The task
Please give back only the lines below from the one containing "def groupOrder (h" to the one containing "match mode with", each repeated word for word, both ends included.

*** Data for this exercise ***

-- ==== Sys2Proof/Machine/AhrCode.lean ====
section
/-! DEFINITION. The Ahnys raw bitstream, encoder side (R70 to R114, R125, R126, R131 to R133, R604): markers, check values,
planes, prediction, motion search, residuals, classes, tables, rANS, stuffing and eclipse payloads. -/

namespace Sys2Proof.Machine
open Sys2Proof

/-! ### Geometry and planes (R89 to R93) -/

/-- Format of a band, or of a tile's whole frame height: CFA, bit depth, width in positions, rows. -/
structure BandGeo where
  cfa : Nat
  depth : Nat
  width : Nat
  rows : Nat
  deriving DecidableEq, Repr

/-- Photosites of each position. -/
def compsOf (cfa : Nat) : Nat := if cfa = 6 then 3 else 1

/-- Photosites of a row. -/
def BandGeo.line (g : BandGeo) : Nat := g.width * compsOf g.cfa

/-- Photosites of a band, N of R111. -/
def BandGeo.count (g : BandGeo) : Nat := g.rows * g.line

/-- Whether the pattern is one of 2 × 2 quads. -/
def BandGeo.quads (g : BandGeo) : Bool := decide (g.cfa ≤ 4)

/-- Plane width and height (R93). -/
def BandGeo.pw (g : BandGeo) : Nat := if g.quads then g.width / 2 else g.width

def BandGeo.ph (g : BandGeo) : Nat := if g.quads then g.rows / 2 else g.rows

/-- Plane numbers of a pattern (R89). -/
def BandGeo.planes (g : BandGeo) : List Nat := if g.quads then [0, 1, 2, 3] else if g.cfa = 6 then [0, 2, 3] else [0]

/-- Row and column in the quad of the sample of each separated plane (R55, R89, R90). -/
def quadPos (cfa plane : Nat) : Nat × Nat :=
  let t : List (Nat × Nat) :=
    match cfa with
    | 0 => [(0, 1), (1, 0), (0, 0), (1, 1)]
    | 1 => [(0, 0), (1, 1), (0, 1), (1, 0)]
    | 2 => [(1, 1), (0, 0), (1, 0), (0, 1)]
    | 3 => [(1, 0), (0, 1), (1, 1), (0, 0)]
    | _ => [(0, 1), (1, 1), (0, 0), (1, 0)]
  t.getD plane (0, 0)

/-- Index of the photosite behind sample (y, x) of a separated plane. -/
def BandGeo.index (g : BandGeo) (plane y x : Nat) : Nat :=
  if g.quads then
    let q := quadPos g.cfa plane
    (2 * y + q.1) * g.width + 2 * x + q.2
  else if g.cfa = 6 then (y * g.width + x) * 3 + (if plane = 0 then 1 else if plane = 2 then 0 else 2)
  else y * g.width + x

/-- Sample (y, x) of a plane, separated or lifted (R89). -/
def BandGeo.sample (g : BandGeo) (src : Array Nat) (lifted : Bool) (plane y x : Nat) : Int :=
  let at_ : Nat → Int := fun p => (src.getD (g.index p y x) 0 : Int)
  if !lifted ∨ g.cfa = 5 then at_ plane
  else
    let green : Int := if g.cfa ≤ 3 then (at_ 0 + at_ 1) / 2 else at_ 0
    if plane = 0 then green
    else if plane = 1 then (if g.cfa = 4 then at_ 1 - green else at_ 1 - at_ 0)
    else at_ plane - green

/-- A plane in raster order. -/
def BandGeo.plane (g : BandGeo) (src : Array Nat) (lifted : Bool) (plane : Nat) : Array Int :=
  ((List.range (g.pw * g.ph)).map (fun i => g.sample src lifted plane (i / g.pw) (i % g.pw))).toArray

/-- The photosite values, in the order of the separated planes, that lifted samples give back (R91). -/
def unlift (cfa : Nat) (p0 p1 p2 p3 : Int) (plane : Nat) : Int :=
  if cfa ≤ 3 then
    let g1 := p0 - p1 / 2
    match plane with
    | 0 => g1
    | 1 => g1 + p1
    | 2 => p2 + p0
    | _ => p3 + p0
  else
    match plane with
    | 0 => p0
    | 1 => p1 + p0
    | 2 => p2 + p0
    | _ => p3 + p0

/-- Plane `p` of a list that holds the planes by their numbers. -/
def planeOf (ps : List (Nat × Array Int)) (p : Nat) : Array Int :=
  match ps.find? (fun e => decide (e.1 = p)) with
  | some e => e.2
  | none => #[]

/-- The photosites, in the order of R77, that reconstructed planes give. -/
def BandGeo.combine (g : BandGeo) (lifted : Bool) (ps : List (Nat × Array Int)) : List Int :=
  let q0 := planeOf ps 0
  let q1 := planeOf ps 1
  let q2 := planeOf ps 2
  let q3 := planeOf ps 3
  let val : Nat → Nat → Int := fun p i =>
    if lifted ∧ g.cfa ≠ 5 then unlift g.cfa (q0.getD i 0) (q1.getD i 0) (q2.getD i 0) (q3.getD i 0) p
    else (planeOf ps p).getD i 0
  (List.range g.count).map (fun k =>
    if g.quads then
      let y := k / g.width
      let x := k % g.width
      let p := ([0, 1, 2, 3].find? (fun p => decide (quadPos g.cfa p = (y % 2, x % 2)))).getD 0
      val p (y / 2 * g.pw + x / 2)
    else if g.cfa = 6 then val (match k % 3 with
      | 0 => 2
      | 1 => 0
      | _ => 3) (k / 3)
    else val 0 k)

/-- Range of a plane (R92). -/
def planeLow (b plane : Nat) (lifted : Bool) : Int := if lifted ∧ plane ≠ 0 then -(2 ^ b - 1) else 0

def planeHigh (b : Nat) : Int := 2 ^ b - 1

/-- Neutral value of a plane (R92). -/
def neutralOf (b plane : Nat) (lifted : Bool) : Int := if lifted ∧ plane ≠ 0 then 0 else 2 ^ (b - 1)

/-- A value clamped to a range. -/
def clampInt (lo hi x : Int) : Int := if x < lo then lo else if hi < x then hi else x

/-! ### Blocks and prediction (R93 to R99) -/

/-- Blocks of a plane, a row and a column count (R93). -/
def BandGeo.blockCols (g : BandGeo) : Nat := g.pw / 16

def BandGeo.blocks (g : BandGeo) : Nat := g.blockCols * ceilDiv g.ph 16

/-- First row, first column and height of block `k`. -/
def BandGeo.blockAt (g : BandGeo) (k : Nat) : Nat × Nat × Nat :=
  let y := k / g.blockCols * 16
  (y, k % g.blockCols * 16, min 16 (g.ph - y))

/-- Positions of a block in raster order. -/
def rasterOf (h : Nat) : List (Nat × Nat) := (List.range (16 * h)).map (fun i => (i / 16, i % 16))

/-- Positions of a block in the order of its 4 × 4 groups (R101). -/
def groupOrder (h : Nat) : List (Nat × Nat) :=
  ((List.range (ceilDiv h 4)).map (fun gy => ((List.range 4).map (fun gx =>
    (List.range (4 * min 4 (h - 4 * gy))).map (fun i => (4 * gy + i / 4, 4 * gx + i % 4)))).flatten)).flatten

/-- The spatial modes (R97), before the clamp. -/
def spatial (mode : Nat) (a b c d : Int) : Int :=
  match mode with
  | 0 => if max a b ≤ c then min a b else if c ≤ min a b then max a b else a + b - c
  | 1 => a
  | 2 => b
  | 3 => a + b - c
  | 4 => (a + b) / 2
  | 5 => d
  | 6 => a + (d - c) / 2
  | _ => (a + b + c + d + 2) / 4

/-- Spatial prediction of the sample at (y, x) of a plane `pw` wide from the samples in `p` (R96, R97). -/
def predictAt (pw b plane : Nat) (lifted : Bool) (p : Array Int) (mode y x : Nat) : Int :=
  let at_ : Nat → Nat → Int := fun y x => p.getD (y * pw + x) 0
  if y = 0 ∧ x = 0 then neutralOf b plane lifted
  else
    let hasA := decide (0 < x)
    let hasB := decide (0 < y)
    let hasD := hasB && decide (x + 1 < pw) && (decide (y % 16 = 0) || decide (x % 16 ≠ 15))
    let a0 := at_ y (x - 1)
    let b0 := at_ (y - 1) x
    let a := if hasA then a0 else b0
    let b' := if hasB then b0 else a
    let c := if hasA && hasB then at_ (y - 1) (x - 1) else b'
    let d := if hasD then at_ (y - 1) (x + 1) else b'
    clampInt (planeLow b plane lifted) (planeHigh b) (spatial mode a b' c d)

*** End of Data for this exercise ***

Answer
def groupOrder (h : Nat) : List (Nat × Nat) :=
  ((List.range (ceilDiv h 4)).map (fun gy => ((List.range 4).map (fun gx =>
    (List.range (4 * min 4 (h - 4 * gy))).map (fun i => (4 * gy + i / 4, 4 * gx + i % 4)))).flatten)).flatten

/-- The spatial modes (R97), before the clamp. -/
def spatial (mode : Nat) (a b c d : Int) : Int :=
  match mode with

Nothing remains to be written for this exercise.